A CycloneDX SBOM that omits the dataset license fields is half-useful. The licensing of training data is one of the things you most want to track. Make license fields required in your SBOM generation tooling and reject SBOMs missing them.

8. Troubleshooting

Three common failure modes.

8.1 Verification fails on identical model

A model that verified yesterday fails today. Most often: Sigstore’s certificate is short-lived and the Rekor log entry’s inclusion proof requires a fresh timestamp. Make sure your verifier connects to Rekor (--rekor-url if you’re not using the public instance) and your environment’s CA bundle is up to date.

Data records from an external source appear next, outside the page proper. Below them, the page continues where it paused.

-- ==== Sys2Proof/Machine/Boundary.lean ====
section
/-!
DEFINITION. Orbit boundaries (R31 to R33, R94, R244, R266 to R268, R284, R285, R317 to R319, R324, R332, R334): what an orbit
that ends leaves, the boundary set that takes effect together at tick 0 of the next, and pacing pauses.
-/

namespace Sys2Proof.Machine

open Sys2Proof

/-! ### The orbit that ends -/

/-- The table for the next orbit is ready, and its placement is not STALE (R266). -/
def switches (x : Part) : Bool := x.srv.ready && (match x.srv.next with
  | .made _ => true
  | _ => false)

/-- MT at which the next orbit begins (R317): no earlier than the latest start of the orbit that ends, among the round-1 marks
held from plan neighbours, plus ORBIT_NS less PACE_NS. -/
def nextStart (x : Part) (d : Dev) : BitVec 64 :=
  let heard := (((getMark x (x.orbit - 1)).map (·.got)).getD []).filter (fun g =>
    g.2.1 = 1 && (facing x).any (fun e => e.1 = g.1))
  let orbitNs := (x.info.map (·.orbitLen)).getD 0 * period d.clk.step / grain
  BitVec.ofNat 64 (heard.foldl (fun a g => max a (lf g.2.2 8 8 + orbitNs - fld x.fab.timing.toNat 0 20)) d.mt.mt.toNat)

/-- The slots occupied in the orbit that ends are kept while its marks may still come (R325); the steps of an orbit that was not stale
wait for those marks (R245, R267, R277). -/
def noteSteps (pid : Nat) (start : BitVec 64) : Dev → Dev := withPart pid fun x d =>
  let d := modSrv pid (fun s => { s with occupied := (x.orbit, ((bankOf x).slots.filter (fun e => e.2.place.id ≠ 0)).foldl
    (fun a e => a ||| BitVec.ofNat 512 (2 ^ e.1)) 0) :: s.occupied.take 3 }) d
  if x.srv.staleNow then d
  else
    let ended (id : BitVec 32) : Nat := ((x.srv.gone.find? (fun g => g.1 = id)).map (·.2)).getD 0
    let new := ((bankOf x).slots.filter (fun e => e.2.place.id ≠ 0)).map (fun e =>
      (⟨x.orbit, e.1, e.2.place, start, BitVec.ofNat 40 (x.now % 2 ^ 40), ended e.2.place.id⟩ : Step))
    modSrv pid (fun s => { s with steps := s.steps ++ new }) d

/-- The MP reads and clears the status registers of a tile, with an ARITH and a SEQFLAGS record where they hold what the rules
watch (R67, R113). -/
def clearStatus (x : Part) (no : Nat) (d : Dev) : Dev :=
  let t := getTile d no
  let a := t.arithStatus
  let s := t.seqStatus
  let d := setTile d no { t with arithStatus := 0xFFFF0000#32, seqStatus := 0xFFFF0000#32 }
  let d := if a &&& arithWatch = 0 then d
    else ephRec x.pid 0x17 0xFFFF 0 (no + fld a.toNat 0 9 * 2 ^ 12 + fld a.toNat 16 16 * 2 ^ 21) d
  if s &&& seqWatch = 0 then d
  else ephRec x.pid 0x18 0xFFFF 0 (no + fld s.toNat 0 6 * 2 ^ 12 + fld s.toNat 16 16 * 2 ^ 18) d

/-- The tide excursions of the orbit that ends (R173), moon by moon. -/
def tideRecords (pid : Nat) (d : Dev) : Dev :=
  forEach d.clk.moons (fun e d => match tget e.2.excPending pid with
    | some n =>
      ephRec pid 0x12 0xFFFF 0 (e.1 + n % 2 ^ 32 * 2 ^ 6)
        (modMoon e.1 (fun m => { m with excPending := tdel m.excPending pid }) d)
    | none => d) d

/-- The ring digests close before the boundary set changes what they name (R285). -/
def boundaryDigest (pid : Nat) (stale : Bool) (ended : BitVec 32) : Dev → Dev := withPart pid fun x d =>
  let every := fld x.eph.digCfg.toNat 32 24
  let n := x.eph.digOrbits + 1
  let due := x.eph.held.isSome || (every ≠ 0 && every ≤ n) || (!stale && ((flipDue x x.orbit).isSome || adaptersDue x))
  let d := setPart pid { x with eph := { x.eph with digOrbits := n } } d
  if due then closeDigest pid ended d else d

/-! ### Slot tables and fences -/

/-- Take a slot out of every memory moon's fences. -/
def clearFence (s : Nat) : Dev → Dev :=
  forEach (List.range 4) (fun q => modMm q fun m => { m with
    slotFence := m.slotFence &&& ~~~BitVec.ofNat 512 (2 ^ s), ringIn := m.ringIn.filter (· ≠ s) })

/-- A module fences a slot of its own from tick 0 on (R268). -/
def fenceSlot (pid r : Nat) : Dev → Dev := withPart pid fun x d =>
  markFenced x r (forEach (List.range 4) (fun q => setFence q (slotAbs x r)) d)

/-- The slots that a module which cannot follow P(n + 1) fences (R268): those whose entry differs from its table, and every
slot where it has not received P(n + 1). -/
def unfollowed (x : Part) : List Nat :=
  let all := List.range (32 * nBlocks x)
  match x.srv.next with
  | .stale => []
  | .made t => all.filter (fun s => (tget t s).getD {} ≠ (slotEntry x s).place)
  | .none_ => all

/-- Fences at a boundary (R244): the fence of a slot ends with the first orbit whose table did not carry its request; the others
last, and stand in the marks of the new orbit. -/
def carryFences (pid : Nat) (old : Part) : Dev → Dev := withPart pid fun x d =>
  let fenced := (List.range (32 * nBlocks x)).filter (slotFenced d x)
  let ends (s : Nat) : Bool := old.srv.fenceEnds.contains s || (slotEntry old s).place.id = 0
  let d := forEach (fenced.filter ends) (fun s => clearFence (slotAbs x s)) d
  let last := fenced.filter (fun s => !ends s)
  modPart pid (fun y => { y with
    fab := { y.fab with fenced := last.foldl (fun a s => a ||| BitVec.ofNat 512 (2 ^ s)) 0 }
    srv := { y.srv with
      fenceEnds := last.filter (fun s => (slotEntry y s).place.id ≠ (slotEntry old s).place.id) } }) d

/-- The slot-table distributor at tick 0 (R266 to R268): the ready table comes into force, or the orbit is stale. -/
def switchTable (pid : Nat) (old : Part) : Dev → Dev := withPart pid fun x d =>
  let go := switches old
  let keep := isLeader old && (match old.srv.next with
    | .made _ => true
    | _ => false)
  let d := setPart pid { x with srv := { x.srv with
    bank := if go then !x.srv.bank else x.srv.bank, ready := false
    next := if !go && keep then x.srv.next else if x.srv.aheadStale then .stale else .none_
    fenceNext := [], parts := x.srv.ahead, ahead := [], aheadStale := false, stale := x.srv.staleNow, staleNow := !go
    staleCount := if go then x.srv.staleCount else satAdd x.srv.staleCount 1 } } d
  let d := carryFences pid old d
  let d := holdPlacement pid d
  if go then forEach old.srv.fenceNext (fenceSlot pid) d
  else
    let d := ephRec pid 0x11 0xFFFF 0 (if old.srv.next = .stale then 1 else 2) d
    if isLeader old then d else forEach (unfollowed old) (fenceSlot pid) d

/-- Ended requests whose REQ_ID no orbit in force or prepared carries are forgotten (R263). -/
def pruneGone (pid : Nat) : Dev → Dev := withPart pid fun x d =>
  setPart pid { x with srv := { x.srv with gone := x.srv.gone.filter (fun g => carried x g.1) } } d

/-- At tick 0 the pages that no carried request holds and that are not STATIC are unpinned (Table 9.3). -/
def unpinPages (pid : Nat) : Dev → Dev := withPart pid fun x d =>
  let held := ((bankOf x).slots.map (fun e => pagesOf (bankOf x) e.2)).flatten
  let free (p e : Nat) : Bool := x.mask.getLsbD (p / 65536) && ePinned e && !eStatic e && !held.contains p
  { d with cpt := d.cpt.map (fun e =>
    if free e.1 e.2.toNat then (e.1, BitVec.ofNat 64 (setBit e.2.toNat 1 false)) else e) }

/-! ### The rest of the boundary set -/

/-- Settled credits take effect (R279). -/
def applyCredits (pid : Nat) : Dev → Dev := withPart pid fun x d =>
  let set (e : Nat × Int) (d : Dev) : Dev :=
    let new : BitVec 128 := (budget d x e.1).extractLsb' 64 64 ++ BitVec.ofInt 64 e.2
    { d with budgets := tput d.budgets (budKey x e.1) new }
  let d := forEach x.srv.settled set d
  modSrv pid (fun s => { s with settled := [] }) d

/-- Detour conditions that are due are set (R332). -/
def applyRoutes (pid : Nat) : Dev → Dev := modPart pid fun x =>
  let due := (x.fab.detourDue.filter (fun e => !orbitBefore x.orbit e.1)).map (·.2)
  { x with fab := { x.fab with
    detour := due.foldl (· ||| ·) x.fab.detour, detourDue := x.fab.detourDue.filter (fun e => orbitBefore x.orbit e.1) } }

/-- A route epoch that is due switches at the boundary into its orbit, which every module does (R334): R33 does not name it among what a
stale orbit holds back. -/
def switchEpoch (pid : Nat) : Dev → Dev := modPart pid fun x =>
  match x.fab.switchAt with
  | some k =>
    if orbitBefore x.orbit k then x
    else { x with fab := { x.fab with mode := x.fab.mode ^^^ 0x200#32, switchAt := none, halfFree := some (k + 2) } }
  | none => x

/-- The boundary set (R33), held back whole in a stale orbit. -/
def boundarySet (pid : Nat) (orbit : BitVec 32) (d : Dev) : Dev :=
  unpinPages pid (applyRoutes pid (applyCredits pid (stepAdapters pid (boundaryFlip pid orbit d))))

/-! ### Tiles, ports and channels -/

/-- A running tile issues index 0 at tick 0 (R80). What a WAIT that still waits does is the model's choice: the spec does not say, and
the model drops it with its orbit (log 164). -/
def restartTile (now : Nat) (t : Tile) : Tile :=
  if t.mode ≠ .run then t
  else { t with pc := 0, loops := [], skipLeft := 0, wait := none, ended := false, nextIssue := now }

/-- A stream that has not ended with its orbit sets OVERRUN (R93, R94). -/
def overrun (t : Tile) : Tile := if t.mode = .run && !t.ended then setSeqMesh sqOverrun t else t

/-- The link queues of a tile are emptied (R324). -/
def emptyLinks (t : Tile) : Tile :=
  { t with queues := t.queues.map (fun e => if 28 ≤ e.1 then (e.1, { e.2 with count := 0, tags := [] }) else e) }

/-- Marks that are no longer needed are forgotten: those older than the last three orbits, but for orbits whose tokens or
checkpoint still wait. -/
def keepMark (x : Part) (m : MarkSet) : Bool :=
  !orbitBefore m.orbit (x.orbit - 3) || x.srv.steps.any (fun s => s.orbit = m.orbit) ||
    (x.job.ckpt.map (fun c => decide (c.orbit = m.orbit))).getD false

/-- A deferred retraining starts as the boundary window begins (R196). -/
def deferredRetrain (c : Nat) (d : Dev) : Dev :=
  let k := getChan d c
  if k.deferred && (k.retrainAt = 0 || k.retrainAt + msG 10 ≤ d.clk.wall) then enterRetrain c d else d

/-- The fabric at tick 0 (R319, R321, R324): the ended orbit's flags go, copies and receipt keys of orbits before the last are
released, entries two orbits old are abandoned, and the new orbit's open. -/
def fabricStart (pid : Nat) (old : Part) (d : Dev) : Dev :=
  let d := withPart pid (fun x d =>
    forEach (partPorts x) (fun p => modPort p (fun y => { y with
      slot := 0, hold := y.hold.filter (fun c => !orbitBefore c.orbit (x.orbit - 1)) })) d) d
  let d := if old.fab.abandonNow then forEach (listedTiles d old) (fun t => modTile t emptyLinks) d else d
  let d := modPart pid (fun x => { x with fab := { x.fab with
    abandonNow := false, allFence := false, late := false, handled := x.fab.handled.filter (fun k => !orbitBefore k.orbit (x.orbit - 2))
    floods := x.fab.floods.filter (fun k => !orbitBefore k.2.1 (x.orbit - 2)), marks := x.fab.marks.filter (keepMark x) } }) d
  withPart pid (fun x d =>
    modPart pid (fun y => { y with fab := { y.fab with open_ := y.fab.open_ ++ newEntries y } })
      (abandon pid (fun e => orbitBefore e.orbit (x.orbit - 1)) d)) d

/-- The new orbit's number and tick 0, with the hold limit that begins with it (R31, R37). -/
def nextOrbit (pid : Nat) : Dev → Dev := modPart pid fun x => { x with
  orbit := x.orbit + 1, tick := 0, orbits := x.orbits + 1, staged := false, holdUs := x.holdNext.getD x.holdUs, holdNext := none }

/-- A start later than now is a pacing pause (R317). -/
def beginPace (pid : Nat) (start : BitVec 64) (d : Dev) : Dev :=
  if d.mt.mt.toNat < start.toNat then
    modPart pid (fun x => { x with fab := { x.fab with pace := some d.clk.wall, paceMt := some start } }) d
  else d

/-- What happens at the end of an orbit's last tick: its steps, its level report, its round-1 mark and its records. -/
def closeOrbit (pid : Nat) (start : BitVec 64) (d : Dev) : Dev :=
  let d := withPart pid (fun x d => if isLeader x then settle pid d else d) d
  let d := formLevel pid (noteSteps pid start d)
  let d := withPart pid (fun x d => formRound1 pid x.orbit x.srv.staleNow start d) d
  let d := withPart pid (fun x d => forEach (listedTiles d x) (fun no d => clearStatus x no (modTile no overrun d)) d) d
  tideRecords pid d

/-- ORBIT_BOUNDARY (R33): the orbit ends with its last tick, and the next begins. -/
def orbitBoundary (pid : Nat) : Dev → Dev := withPart pid fun old d =>
  if !active old || old.plan ≠ .running || old.tick < (old.info.map (·.orbitLen)).getD 1 then d
  else
    let start := nextStart old d
    let d := nextOrbit pid (closeOrbit pid start d)
    match getPart d pid with
    | none => d
    | some x =>
      let d := boundaryDigest pid (!switches x) old.orbit d
      let d := switchTable pid x d
      let d := if switches x then boundarySet pid x.orbit d else d
      let d := fabricStart pid x (pruneGone pid (switchEpoch pid d))
      let d := forEach (listedTiles d x) (fun t => modTile t (restartTile x.now)) d
      let d := forEach (partChans x) deferredRetrain d
      ckptCapture pid (beginPace pid start d)

/-- ORBIT_BOUNDARY (R33). -/
def execOrbitBoundary (part : Fin 16) : State → Host.Outcome State Fault Refusal := on (whenMp (orbitBoundary part.val))

/-- PACING_END (R317): MT reaches the paced start, the tile moons resume, and the orbit begins. -/
def pacingEnd (pid : Nat) : Dev → Dev := withPart pid fun x d =>
  match x.fab.pace, x.fab.paceMt with
  | some w, some mt =>
    whenMt mt (fun d => modPart pid (fun y => { y with fab := { y.fab with
      pace := none, paceMt := none, paceWaitNs := y.fab.paceWaitNs + BitVec.ofNat 64 ((d.clk.wall - w) / grain) } })
      (resumeTiles d.clk.wall d)) d
  | _, _ => d

/-- PACING_END (R317). -/
def execPacingEnd (part : Fin 16) : State → Host.Outcome State Fault Refusal := on (whenAwake (pacingEnd part.val))

end Sys2Proof.Machine
end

8.2 Kyverno policy admits unsigned models

The policy validationFailureAction: Audit only logs violations rather than blocking. Make sure your production environment uses Enforce. Common mistake when copying a policy from staging.

8.3 SBOM generation OOMs

A model with millions of parameters and a multi-GB training set can produce a CycloneDX SBOM that takes hundreds of MB to generate, mostly from naive serialization. Use streaming JSON writers and aggregate dataset components instead of listing every file.

9. Wrapping Up

ML supply chain security in 2025 has the same shape as software supply chain security circa 2022: the tools are there, the patterns are there, and what’s missing is operational discipline. Sign every artifact, attach an SBOM, verify at every consumer, and refuse to run anything that doesn’t pass. The hardest part is organizational, not technical.

The signature-and-attestation pattern composes nicely with the other security layers in this series. Combined with the DevSecOps pipeline for producing signed artifacts and Kyverno policies for enforcement, you have a coherent story for “this model is the one we think it is, trained on data we authorized, with quality and safety we measured.”

For more reading, the Sigstore documentation covers signing and verification in depth, the CycloneDX ML-BOM spec describes the SBOM schema, and the in-toto attestation spec is the underlying standard. This closes out the September security series; the next series picks up with hands-on agent engineering.